Dense-Scale Feature Learning in Person Re-Identification
Li Wang (Inspur), Baoyu Fan (Inspur Electronic Information Industry Co.,Ltd.)*, Zhenhua Guo (Inspur Electronic Information Industry Co.,Ltd.), Yaqian Zhao (Inspur), Runze Zhang (Inspur Electronic Information Industry Co.,Ltd.), Rengang Li (Inspur), Weifeng Gong ( Inspur Electronic Information Industry Co.,Ltd.)
Keywords: Applications of Computer Vision, Vision for X
Abstract:
For mass pedestrians re-identification (Re-ID), models must be capable of representing extremely complex and diverse multi-scale features. However, existing models only learn limited multi-scale features in a multi-branches manner, and directly expanding the number of scale branches for more scales will confuse the discrimination and affect performance. Because for a specific input image, there are a few scale features that are critical. In order to fulfill vast scale representation for person Re-ID and solve the contradiction of excessive scale declining performance, we proposed a novel Dense-Scale Feature Learning Network (DSLNet) which consist of two core components: Dense Connection Group (DCG) for providing abundant scale features, and Channel-Wise Scale Selection (CSS) module for dynamic select the most discriminative scale features to each input image. DCG is composed of a densely connected convolutional stream.
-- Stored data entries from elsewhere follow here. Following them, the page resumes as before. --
/-! ### Sequences of pops -/

/-- A pop goes by SP and the two bytes there alone (R73, R74). -/
theorem pop16With_congr {order : StackByteOrder} {s q r : State} {v : Word} (h : pop16With order s = some (v, r))
    (sp : q.sp = s.sp) (low : q.memRead s.sp = s.memRead s.sp) (high : q.memRead (s.sp + 1#16) = s.memRead (s.sp + 1#16)) :
    pop16With order q = some (v, { q with sp := s.sp + 2#16 }) := by
  obtain ⟨filled, -, value⟩ := pop16With_some h
  cases popped : pop16With order q with
  | none =>
    have empty := pop16With_none.mp popped
    rw [State.popUnderflows_iff, sp, ← State.popUnderflows_iff] at empty
    exact absurd empty filled
  | some wp =>
    obtain ⟨w, p⟩ := wp
    obtain ⟨-, after, same⟩ := pop16With_some popped
    rw [sp, low, high] at same
    rw [after, sp, same, value]

/-- One more pop pops after the others (R77). -/
theorem popAll_succ {order : StackByteOrder} {n : Nat} {s q r : State} {values : List Word} {v : Word}
    (others : popAll order n s = some (values, q)) (last : pop16With order q = some (v, r)) :
    popAll order (n + 1) s = some (values ++ [v], r) := by
  induction n generalizing s values with
  | zero =>
    cases others
    simp [popAll, last]
  | succ n ih =>
    rw [popAll] at others
    cases first : pop16With order s with
    | none => simp [first] at others
    | some wt =>
      obtain ⟨w, t⟩ := wt
      cases middle : popAll order n t with
      | none => simp [first, middle] at others
      | some vq =>
        obtain ⟨vs, q'⟩ := vq
        obtain ⟨rfl, rfl⟩ : w :: vs = values ∧ q' = q := by simpa [first, middle] using others
        rw [popAll, first]
        simp [ih middle]

/-- After successful pushes from a legal SP, as many pops give the values back, the last pushed first, and write SP alone, which is then as before the pushes (R77). -/
theorem popAll_of_pushAll {order : StackByteOrder} {values : List Word} {s p : State} (hs : SpInRange s.sp.toNat)
    (h : pushAll order values s = some p) :
    popAll order values.length p = some (values.reverse, { p with sp := s.sp }) := by
  induction values generalizing s with
  | nil => cases h; rfl
  | cons v rest ih =>
    obtain ⟨t, first, others⟩ := pushAll_cons_eq_some_iff.mp h
    have drop := push16With_sp_toNat first
    have popped := ih (push16With_sp hs first) others
    have last : pop16With order { p with sp := t.sp } = some (v, { p with sp := t.sp + 2#16 }) :=
      pop16With_congr (pop16With_of_push16With hs first) rfl (pushAll_memRead_above others le_rfl)
        (pushAll_memRead_above others (by bv_omega))
    have back : t.sp + 2#16 = s.sp := by bv_omega
    rw [List.reverse_cons, ← back]
    exact popAll_succ popped last

/-- Settles O31: the drop of SP by its value, the pops by `popAll_of_pushAll`, which write SP alone. -/
theorem stackDepthAccounting : Obligations.StackDepthAccounting := by
  intro order values s p hs h
  have depth := pushAll_sp_toNat h
  exact ⟨by omega, _, popAll_of_pushAll hs h, rfl, fun _ => rfl⟩

/-! ### The capacity -/

/-- A sequence of pushes succeeds exactly when SP has room for two bytes each above the stack's end (R72, R77). -/
theorem exists_pushAll_iff {order : StackByteOrder} {values : List Word} {s : State} (hs : 0xC000 ≤ s.sp.toNat) :
    (∃ p, pushAll order values s = some p) ↔ 0xC000 + 2 * values.length ≤ s.sp.toNat := by
  induction values generalizing s with
  | nil => exact iff_of_true ⟨s, rfl⟩ hs
  | cons v rest ih =>
    rw [List.length_cons]
    constructor
    · rintro ⟨p, h⟩
      obtain ⟨t, first, others⟩ := pushAll_cons_eq_some_iff.mp h
      have room := exists_push16With_iff.mp ⟨t, first⟩
      have drop := push16With_sp_toNat first
      have := (ih (by omega)).mp ⟨p, others⟩
      omega
    · intro room
      obtain ⟨t, first⟩ := exists_push16With_iff (order := order) (v := v) (s := s) |>.mpr (by omega)
      have drop := push16With_sp_toNat first
      obtain ⟨p, others⟩ := (ih (s := t) (by omega)).mpr (by omega)
      exact ⟨p, pushAll_cons_eq_some_iff.mpr ⟨t, first, others⟩⟩

/-- Settles O32: from 0xE000 there is room for 0x2000 bytes, two for each value. -/
theorem stackHolds4096Values : Obligations.StackHolds4096Values := by
  intro order values s hs
  have value : s.sp.toNat = 0xE000 := by rw [hs]; rfl
  rw [exists_pushAll_iff (by omega), value]
  omega

end Sys2Proof.Machine
end

section
/-! Control flow over more than one instruction: the return from a call (41_control_flow.md R190), the fetch after a store (20_memory.md R66), and the relative jump written with its target (30_encoding.md R115). -/

namespace Sys2Proof.Machine

/-! ### The return from a call (R190) -/

/-- A running core runs the row of the table at PC (R109). -/
theorem step_of_entry {s : State} {i : Instr} (hr : s.runState = .running) (row : s.entry = some i) :
    step s = exec i s := by
  rw [step_running hr, row]

/-- The row of a one-byte instruction at PC goes by the opcode byte alone (R90, R107). -/
theorem State.entry_of_length_one {s : State} {op : Byte} {i : Instr} (hop : s.memRead s.pc = op)
    (row : tableEntry op 0x00#8 0x00#8 = some i) (len : i.length = 1) : s.entry = some i := by
  rw [State.entry, hop]
  exact tableEntry_length_one row len

/-- A pop is the same from any PC, which it keeps (R73). -/
theorem pop16_setPc {s p : State} {v : Word} (h : pop16 s = some (v, p)) (w : Word) :
    pop16 (s.setPc w) = some (v, p.setPc w) := by
  obtain ⟨-, rfl, -⟩ := pop16With_some h
  exact pop16With_congr h rfl rfl rfl

section
variable {s t u : State} (hs : SpInRange s.sp.toNat) (hr : s.runState = .running) (first : step s = .next t)
  (running : t.runState = .running) (isRet : t.memRead t.pc = 0xC9#8) (second : step t = .next u)
include hs hr first running isRet second

/-- A call that leaves the core running, and a RET at its target, lead to the return address with SP, registers, flags and control as before the call (R160, R170, R190). -/
theorem returned_from_call {i : Instr} {ret target : Word} (row : s.entry = some i)
    (call : exec i s = callTo ret target s) : u.pc = ret ∧ u.sp = s.sp ∧ SameData s u := by
  rw [step_of_entry hr row, call] at first
  rcases callTo_cases ret target s with ⟨p, pushed, hcall⟩ | ⟨-, hcall⟩ <;> cases hcall.symm.trans first
  · have popped := pop16_setPc (pop16With_of_push16With hs pushed) target
    have returns : returnPop (p.setPc target) = .next u :=
      (step_of_entry running (State.entry_of_length_one isRet rfl rfl)).symm.trans second
    rw [returnPop, popped] at returns
    cases returns
    obtain ⟨-, -, -, hflags, hrun, hfault, hreg, -, -⟩ := push16With_some pushed
    exact ⟨rfl, rfl, fun r => Eq.trans (by cases r <;> rfl) (hreg r), hflags, hrun, hfault⟩
  · cases running

/-- A taken conditional call returns as a call does (R161, R190). -/
theorem returned_from_callIf {i : Instr} {cc : Cond} {nn : Word} (row : s.entry = some i)
    (call : exec i s = callIf cc nn s) (taken : condHolds cc s.flags = true) :
    u.pc = s.pc + 3#16 ∧ u.sp = s.sp ∧ SameData s u :=
  returned_from_call hs hr first running isRet second row (call.trans (if_pos taken))

end

/-- The eight restart bytes are those of the eight field values (R99). -/
theorem exists_field_of_mem_rstOpcodes {op : Byte}
    (h : op ∈ [0xC7#8, 0xCF#8, 0xD7#8, 0xDF#8, 0xE7#8, 0xEF#8, 0xF7#8, 0xFF#8]) : ∃ ttt, op = rstOpcode ttt := by
  revert op
  decide

/-- Settles O44: the byte at PC is the call, or the restart of a field value, and both are calls. -/
theorem returnComesBackFromACall : Obligations.ReturnComesBackFromACall := by
  intro s t u hs hr first running isRet second
  refine ⟨fun op => ?_, fun op => ?_⟩
  · have row : s.entry = some (.call (imm16 (s.memRead (s.pcPlus 1)) (s.memRead (s.pcPlus 2)))) := by
      rw [State.entry, op]
      rfl
    exact returned_from_call hs hr first running isRet second row rfl
  · obtain ⟨ttt, hop⟩ := exists_field_of_mem_rstOpcodes op
    have row := State.entry_of_length_one hop (tableEntry_rstOpcode ttt) (rstOfField_length ttt)
    exact returned_from_call hs hr first running isRet second row (exec_rstOfField ttt s)

/-- Settles O53: the byte at PC is the conditional call of the condition that holds. -/
theorem returnComesBackFromATakenConditionalCall : Obligations.ReturnComesBackFromATakenConditionalCall := by
  intro s t u hs hr first running isRet second op
  have back {cc : Cond} (i : Word → Instr)
      (row : s.entry = some (i (imm16 (s.memRead (s.pcPlus 1)) (s.memRead (s.pcPlus 2)))))
      (call : ∀ nn, exec (i nn) s = callIf cc nn s) (taken : condHolds cc s.flags = true) :
      u.pc = s.pc + 3#16 ∧ u.sp = s.sp ∧ SameData s u :=
    returned_from_callIf hs hr first running isRet second row (call _) taken
  rcases op with ⟨hop, hf⟩ | ⟨hop, hf⟩ | ⟨hop, hf⟩ | ⟨hop, hf⟩
  · exact back .callNZ (by rw [State.entry, hop]; rfl) (fun _ => rfl) (by rw [condHolds, hf]; rfl)
  · exact back .callZ (by rw [State.entry, hop]; rfl) (fun _ => rfl) hf
  · exact back .callNC (by rw [State.entry, hop]; rfl) (fun _ => rfl) (by rw [condHolds, hf]; rfl)
  · exact back .callC (by rw [State.entry, hop]; rfl) (fun _ => rfl) hf

/-! ### The fetch after a store (R66, R291) -/

/-- Settles O45: the row of 36 with the operand fetched before the store; the next fetch begins at PC + 2, with the stored byte where HL is. -/
theorem storesAreSeenByTheNextFetch : Obligations.StoresAreSeenByTheNextFetch := by
  intro s t hr op h
  have row : s.entry = some (.ldHL (s.memRead (s.pcPlus 1))) := by
    rw [State.entry, op]
    rfl
  cases (step_of_entry hr row).symm.trans h
  have stored : ((s.memWrite s.hlTarget (s.memRead (s.pcPlus 1))).advance 2).memRead s.hlTarget =
      s.memRead (s.pcPlus 1) := by
    rw [State.advance_memRead, State.memRead_memWrite_same]
  refine ⟨rfl, stored, fun ahead => ?_⟩
  rw [fetchBytes_head?]
  exact congrArg some (ahead ▸ stored)

/-! ### The relative jump written with its target (R115) -/

/-- Settles O52: the displacement written for a target is the one in range whose jump leads there. -/
theorem writtenTargetOfARelativeJumpIsReached : Obligations.WrittenTargetOfARelativeJumpIsReached := by
  refine fun s => ⟨fun target e written => ?_, fun e wf => ?_⟩
  · obtain ⟨inRange, rfl⟩ := dispToTarget_eq_some_iff.mp written
    have wf : decide (DispInRange e) = true := decide_eq_true inRange
    refine ⟨?_, ?_, ?_, ?_, ?_⟩ <;> exact ⟨wf, jumpRule_of_branch rfl⟩
  · exact ⟨_, rfl, dispToTarget_eq_some_iff.mpr ⟨of_decide_eq_true wf, rfl⟩⟩

end Sys2Proof.Machine
end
The receptive field gradually increases as the feature flows along the convolution stream. Dense shortcut connections provide much more fused multi-scale features than existing methods. CSS is a novel attention module different from any existing model which calculates attention along the branch direction. By enhancing or suppressing specific scale branches, truly channel-wised multi-scale selection is realized. To the best of our knowledge, DSLNet is most lightweight and achieves state-of-the-art performance among lightweight models on four commonly used Re-ID datasets, surpassing most large-scale models.